Process multiple audio files at once.

In [None]:
# Batch transcribe all audio files in a folder
from pathlib import Path
import time
from whisper.utils import get_writer

INPUT_FOLDER = Path("recordings")
EXTENSIONS = [".m4a", ".mp3", ".wav", ".flac"]

# Find all audio files
audio_files = [f for f in INPUT_FOLDER.iterdir() 
               if f.suffix.lower() in EXTENSIONS]

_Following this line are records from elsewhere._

-- ==== Sys2Proof/Machine/Core.lean ====
section
/-! DEFINITION. The machine behind the host's interface. -/

def Sys2Proof.core : Host.Core :=
  { State := Sys2Proof.Machine.State, Fault := Sys2Proof.Machine.Fault,
    Refusal := Sys2Proof.Machine.Refusal, step := Sys2Proof.Machine.step,
    reset := Sys2Proof.Machine.State.reset }
end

print(f"Found {len(audio_files)} audio files:")
for f in audio_files:
    print(f"  - {f.name}")

In [None]:
# Process each file (run this cell to start batch transcription)
for i, audio_file in enumerate(audio_files, 1):
    print(f"\n[{i}/{len(audio_files)}] {audio_file.name}")
    print("-" * 50)
    
    # Skip if already transcribed
    txt_file = audio_file.with_suffix(".txt")
    if txt_file.exists():
        print("  Already transcribed, skipping...")
        continue
    
    start = time.time()
    result = model.transcribe(str(audio_file), language="en")
    elapsed = time.time() - start
    
    # Save all formats
    for fmt in ["txt", "srt", "json"]:
        writer = get_writer(fmt, str(INPUT_FOLDER))
        writer(result, str(audio_file), {})
    
    print(f"  Done in {elapsed:.1f}s")
    print(f"  Preview: {result['text'][:100]}...")

print("\n" + "=" * 50)
print("Batch transcription complete!")